Well, I've passed a few hurdles, post-surgery - no infection once my drains were removed, and no infection 2 weeks after surgery! (The infection started 2 weeks after my original surgery, and about 2 days after my drain was removed.) Everything is looking great; I've had two fills and we are talking about scheduling the final reconstructive surgery.
I can barely believe it...it's almost a magical turn of events. I should be ready for my final surgery around the middle of January, which is also when I will be done getting my Zometa infusions monthly (I'll go to every 3 months after the January infusion). The timing is such that I can get my port removed at the same time as I undergo that final surgery, which is great.
In another amazing turn of events, I'm writing for Trusera as a paid-stipend blogger. We definitely like getting a little stipend around here, but it does keep all of cancer-world still a little too close to me for comfort. The amazing part of all of this is not necessarily the paid-stipend part (though I like that, too!), but that my 3 month contract ends THE DAY BEFORE my one-year anniversary of diagnosis! It means within one year, I will have undergone chemotherapy and all of these surgeries (and be totally recovered, if the last one is in mid-January), my port will be gone, I'll be on Zometa every 3 months, I'll be done writing about my experience, and even Sybil will be done with her 6 rounds of chemo.
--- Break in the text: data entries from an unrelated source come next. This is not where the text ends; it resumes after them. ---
/-- The addresses of an access, by its base register, offset and width. -/
theorem State.mem_accessAddresses {s : State} {access : Option (RegIdx × BitVec 12 × Nat)} {a : Word} :
    a ∈ s.accessAddresses access ↔ ∃ rs1 imm n k, access = some (rs1, imm, n) ∧ k < n ∧
      a = s.effectiveAddress rs1 imm + BitVec.ofNat 32 k := by
  cases access with
  | none => simp [State.accessAddresses]
  | some access =>
    obtain ⟨rs1, imm, n⟩ := access
    simp only [State.accessAddresses, mem_byteAddresses]
    constructor
    · rintro ⟨k, hk, ha⟩
      exact ⟨rs1, imm, n, k, rfl, hk, ha⟩
    · rintro ⟨_, _, _, k, heq, hk, ha⟩
      cases heq
      exact ⟨k, hk, ha⟩

/-- A byte outside an instruction's store access reads as before (R81, R83). -/
theorem exec_byteAt_of_notMem {i : Instr} {s t : State} (hm : Memory.wf s.mem) (h : exec i s = .next t) {a : Word}
    (ha : a ∉ s.accessAddresses i.storeAccess) : t.byteAt a = s.byteAt a := by
  rcases exec_memory_cases h with ⟨-, -, hmem, -⟩ | ⟨rs1, imm, n, -, -, hmem, -⟩ | ⟨rs1, imm, n, v, -, hs, hmem, -⟩
  · exact State.byteAt_congr hmem a
  · exact State.byteAt_congr hmem a
  · rw [hs] at ha
    exact (State.byteAt_congr hmem a).trans (State.byteAt_memWrite_of_notMem hm ha)

/-- An instruction that is no load and no store leaves the pages (R83). -/
theorem exec_pages_of_no_access {i : Instr} {s t : State} (h : exec i s = .next t) (hl : i.loadAccess = none)
    (hs : i.storeAccess = none) : t.pages = s.pages := by
  rcases exec_memory_cases h with ⟨-, -, -, hpages⟩ | ⟨rs1, imm, n, hl', -⟩ | ⟨rs1, imm, n, v, -, hs', -⟩
  · exact hpages
  · rw [hl] at hl'; cases hl'
  · rw [hs] at hs'; cases hs'

/-- The pages after an instruction: those before and those of the bytes of its accesses (R72, R73). -/
theorem exec_mem_pages_iff {i : Instr} {s t : State} (h : exec i s = .next t) (b : Nat) :
    b ∈ t.pages ↔ b ∈ s.pages ∨
      ∃ a ∈ s.accessAddresses i.loadAccess ++ s.accessAddresses i.storeAccess, b = pageBase a := by
  rcases exec_memory_cases h with ⟨hl, hs, -, hpages⟩ | ⟨rs1, imm, n, hl, hs, -, hpages⟩ |
    ⟨rs1, imm, n, v, hl, hs, -, hpages⟩ <;> rw [hpages, hl, hs]
  · simp [State.accessAddresses]
  · rw [State.mem_pages_memRead]; simp [State.accessAddresses]
  · rw [State.mem_pages_memWrite]; simp [State.accessAddresses]

/-- Settles O22: a byte that reads differently is not outside the instruction's store access. -/
theorem onlyAccessesReachMemory : Obligations.OnlyAccessesReachMemory := by
  refine fun i s t hm h => ⟨fun a hne => State.mem_accessAddresses.mp ?_, exec_pages_of_no_access h⟩
  by_contra ha
  exact hne (exec_byteAt_of_notMem hm h ha)

/-- Settles O30: the lists of the Effect are the addresses of the instruction's accesses. -/
theorem pagesFollowTouchedAddresses : Obligations.PagesFollowTouchedAddresses := by
  intro i s t h
  obtain ⟨e, he, hclass⟩ := exec_effect h
  refine ⟨e, he, fun b => ?_⟩
  simp only [hclass.reads, hclass.writes, ← pageBase_eq]
  exact exec_mem_pages_iff h b

end Sys2Proof.Machine
end

section
/-! PROOFS. The statements about the reference word form (30_encoding.md section 2): a word matches at most one row of
the opcode table, and the encoder and the decoder are inverse to each other. -/

namespace Sys2Proof

/-! ### The row of a word (R107) -/

/-- Two patterns that one word shows agree in every bit both masks fix. -/
theorem patterns_agree_of_match {w m m' p p' : Word} (h : w &&& m = p) (h' : w &&& m' = p') :
    (m &&& m') &&& (p ^^^ p') = 0#32 := by
  subst h h'
  ext k hk
  cases hm : m[k] <;> cases hm' : m'[k] <;> simp [hm, hm']

/-- A word matches at most one row. -/
theorem row_unique {w : Word} {r r' : OpcodeRow} (hr : r ∈ opcodeTable) (hr' : r' ∈ opcodeTable)
    (h : w &&& r.mask = r.pattern) (h' : w &&& r'.mask = r'.pattern) : r = r' := by
  by_contra hne
  have hsymm : Std.Symm fun r r' : OpcodeRow => (r.mask &&& r'.mask) &&& (r.pattern ^^^ r'.pattern) ≠ 0#32 :=
    ⟨fun r r' => by rw [BitVec.and_comm r.mask, BitVec.xor_comm r.pattern]; exact id⟩
  exact opcodeTable_disjoint.forall hr hr' hne (patterns_agree_of_match h h')

theorem OpcodeRow.admits_iff {r : OpcodeRow} {w : Word} : r.admits w = true ↔ w &&& r.mask = r.pattern := by
  simp [OpcodeRow.admits]

/-- The row the decoder finds is the one row the word matches. -/
theorem rowOf_eq_some_iff {w : Word} {r : OpcodeRow} :
    rowOf w = some r ↔ r ∈ opcodeTable ∧ w &&& r.mask = r.pattern := by
  have found {r : OpcodeRow} (h : rowOf w = some r) : r ∈ opcodeTable ∧ w &&& r.mask = r.pattern :=
    ⟨List.mem_of_find?_eq_some h,
      OpcodeRow.admits_iff.mp (List.find?_some (p := fun r : OpcodeRow => r.admits w) (l := opcodeTable) h)⟩
  refine ⟨found, fun ⟨hr, h⟩ => ?_⟩
  have hsome : (rowOf w).isSome = true := List.find?_isSome.mpr ⟨r, hr, OpcodeRow.admits_iff.mpr h⟩
  obtain ⟨r', h'⟩ := Option.isSome_iff_exists.mp hsome
  rw [h', row_unique hr (found h').1 h (found h').2]

theorem rowOf_eq_none_iff {w : Word} : rowOf w = none ↔ ∀ r ∈ opcodeTable, w &&& r.mask ≠ r.pattern := by
  simp [rowOf, OpcodeRow.admits]

theorem decode_eq_ok_iff {p w : Word} {i : Instr} :
    decode p w = .ok i ↔ ∃ r ∈ opcodeTable, w &&& r.mask = r.pattern ∧ recordOf r.mnemonic p w = i := by
  constructor
  · intro h
    cases hrow : rowOf w with
    | none => simp [decode, hrow] at h
    | some r =>
      obtain ⟨hr, hmatch⟩ := rowOf_eq_some_iff.mp hrow
      exact ⟨r, hr, hmatch, by simpa [decode, hrow] using h⟩
  · rintro ⟨r, hr, hmatch, rfl⟩
    rw [decode, rowOf_eq_some_iff.mpr ⟨hr, hmatch⟩]

/-- A word that matches no row is illegal. -/
theorem decode_illegal {p w : Word} (h : ∀ r ∈ opcodeTable, w &&& r.mask ≠ r.pattern) :
    decode p w = .error .illegalWord := by
  rw [decode, rowOf_eq_none_iff.mpr h]

/-! ### Decoding an encoded record (R103 to R106) -/

open Laws.EncodesInRow in
/-- The word of every record matches the row of the record's mnemonic. -/
theorem encode_inRow : ∀ i : Instr, Statement i
  | .add .. => add .. | .sub .. => sub .. | .and .. => and .. | .or .. => or .. | .xor .. => xor ..
  | .sll .. => sll .. | .srl .. => srl .. | .sra .. => sra .. | .slt .. => slt .. | .sltu .. => sltu ..
  | .addi .. => addi .. | .andi .. => andi .. | .ori .. => ori .. | .xori .. => xori ..
  | .slti .. => slti .. | .sltiu .. => sltiu ..
  | .slli .. => slli .. | .srli .. => srli .. | .srai .. => srai ..
  | .lui .. => lui .. | .auipc .. => auipc ..
  | .lb .. => lb .. | .lh .. => lh .. | .lw .. => lw .. | .lbu .. => lbu .. | .lhu .. => lhu ..
  | .sb .. => sb .. | .sh .. => sh .. | .sw .. => sw ..
  | .jal .. => jal .. | .jalr .. => jalr ..
  | .beq .. => beq .. | .bne .. => bne .. | .blt .. => blt .. | .bge .. => bge ..
  | .bltu .. => bltu .. | .bgeu .. => bgeu ..

theorem fitsBranch_iff {p t : Word} : fitsBranch p t = true ↔
    (-4096 ≤ (t - p).toInt ∧ (t - p).toInt ≤ 4094) ∧ (t - p).toNat % 2 = 0 := by
  simp [fitsBranch, branchOffset]

theorem fitsJal_iff {p t : Word} : fitsJal p t = true ↔
    (-1048576 ≤ (t - p).toInt ∧ (t - p).toInt ≤ 1048574) ∧ (t - p).toNat % 2 = 0 := by
  simp [fitsJal, branchOffset]

/-- The target a branch word gives back is the one it was written for, when the offset fits. -/
theorem add_immB_wordB {p t : Word} (h : fitsBranch p t = true) (f3 : BitVec 3) (op : BitVec 7) (rs1 rs2 : RegIdx) :
    p + immB (wordB f3 op rs1 rs2 (t - p)) = t := by
  obtain ⟨hrange, heven⟩ := fitsBranch_iff.mp h
  rw [wordB_imm, sext_bits12 hrange heven, add_sub_cancel]

/-- The target a `jal` word gives back is the one it was written for, when the offset fits. -/
theorem add_immJ_wordJ {p t : Word} (h : fitsJal p t = true) (op : BitVec 7) (rd : RegIdx) :
    p + immJ (wordJ op rd (t - p)) = t := by
  obtain ⟨hrange, heven⟩ := fitsJal_iff.mp h
  rw [wordJ_imm, sext_bits20 hrange heven, add_sub_cancel]

/-- The fields of a record's word are the record's operands. -/
theorem recordOf_encode {p : Word} {i : Instr} (h : i.hasWord p = true) : recordOf i.mnemonic p (encode p i) = i := by
  cases i
  case add | sub | and | or | xor | sll | srl | sra | slt | sltu =>
    simp only [Instr.mnemonic, recordOf, encode, wordR_fields]
  case addi | andi | ori | xori | slti | sltiu | lb | lh | lw | lbu | lhu | jalr =>
    simp only [Instr.mnemonic, recordOf, encode, wordI_fields]
  case slli | srli | srai => simp only [Instr.mnemonic, recordOf, encode, wordShift_fields]
  case lui | auipc => simp only [Instr.mnemonic, recordOf, encode, wordU_fields]
  case sb | sh | sw => simp only [Instr.mnemonic, recordOf, encode, wordS_fields]
  case jal => simp only [Instr.mnemonic, recordOf, encode, wordJ_fields, add_immJ_wordJ h]
  case beq | bne | blt | bge | bltu | bgeu =>
    simp only [Instr.mnemonic, recordOf, encode, wordB_fields, add_immB_wordB h]

/-- Settles O52: the word matches its own mnemonic's row, so the decoder reads the record's own operands back. -/
theorem encodedRecordDecodesBack : Obligations.EncodedRecordDecodesBack := by
  intro p i h
  obtain ⟨r, hr, hm, hmatch⟩ := encode_inRow i
  exact decode_eq_ok_iff.mpr ⟨r, hr, hmatch p, hm ▸ recordOf_encode h⟩

/-! ### Encoding a decoded word (R103 to R106) -/

theorem immB_even (w : Word) : (immB w).toNat % 2 = 0 :=
  Nat.mod_two_eq_zero_iff_testBit_zero.mpr
    (show (immB w).getLsbD 0 = false by simp [immB, placed, BitVec.getElem_signExtend])

theorem immJ_even (w : Word) : (immJ w).toNat % 2 = 0 :=
  Nat.mod_two_eq_zero_iff_testBit_zero.mpr
    (show (immJ w).getLsbD 0 = false by simp [immJ, placed, BitVec.getElem_signExtend])

/-- An `n`-bit value sign-extended to a word keeps its signed range. -/
theorem toInt_signExtend_range {n : Nat} (hn : n ≤ 32) (v : BitVec n) :
    -2 ^ n ≤ 2 * (v.signExtend 32).toInt ∧ 2 * (v.signExtend 32).toInt < 2 ^ n := by
  rw [BitVec.toInt_signExtend_of_le hn]
  exact ⟨BitVec.le_two_mul_toInt, BitVec.two_mul_toInt_lt⟩

/-- Every branch immediate fits a branch word. -/
theorem fitsBranch_add_immB (p w : Word) : fitsBranch p (p + immB w) = true := by
  have hrange : -2 ^ 13 ≤ 2 * (immB w).toInt ∧ 2 * (immB w).toInt < 2 ^ 13 := toInt_signExtend_range (by omega) _
  have heven := immB_even w
  have hint := BitVec.toInt_eq_toNat_cond (immB w)
  rw [fitsBranch_iff, add_sub_cancel_left]
  split at hint <;> omega

theorem fitsJal_add_immJ (p w : Word) : fitsJal p (p + immJ w) = true := by
  have hrange : -2 ^ 21 ≤ 2 * (immJ w).toInt ∧ 2 * (immJ w).toInt < 2 ^ 21 := toInt_signExtend_range (by omega) _
  have heven := immJ_even w
  have hint := BitVec.toInt_eq_toNat_cond (immJ w)
  rw [fitsJal_iff, add_sub_cancel_left]
  split at hint <;> omega

/-- The record read from a word has a word. -/
theorem hasWord_recordOf (m : Mnemonic) (p w : Word) : (recordOf m p w).hasWord p = true := by
  cases m
  case jal => exact fitsJal_add_immJ p w
  case beq | bne | blt | bge | bltu | bgeu => exact fitsBranch_add_immB p w
  all_goals rfl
That's A LOT of stuff to have taken place in one year, but isn't it amazing that it is compactly-fitting into those 365 days? I (of course) know I will be dealing with this cancer, and my BRCA+ status, for my whole life, but I like the possibility of it being one year of utter craziness. I wouldn't even want all of my cancer stuff to go away, if I could have that happen - I have learned too much, grown, made such great friends - but it will be nice to have this chunk of it behind me!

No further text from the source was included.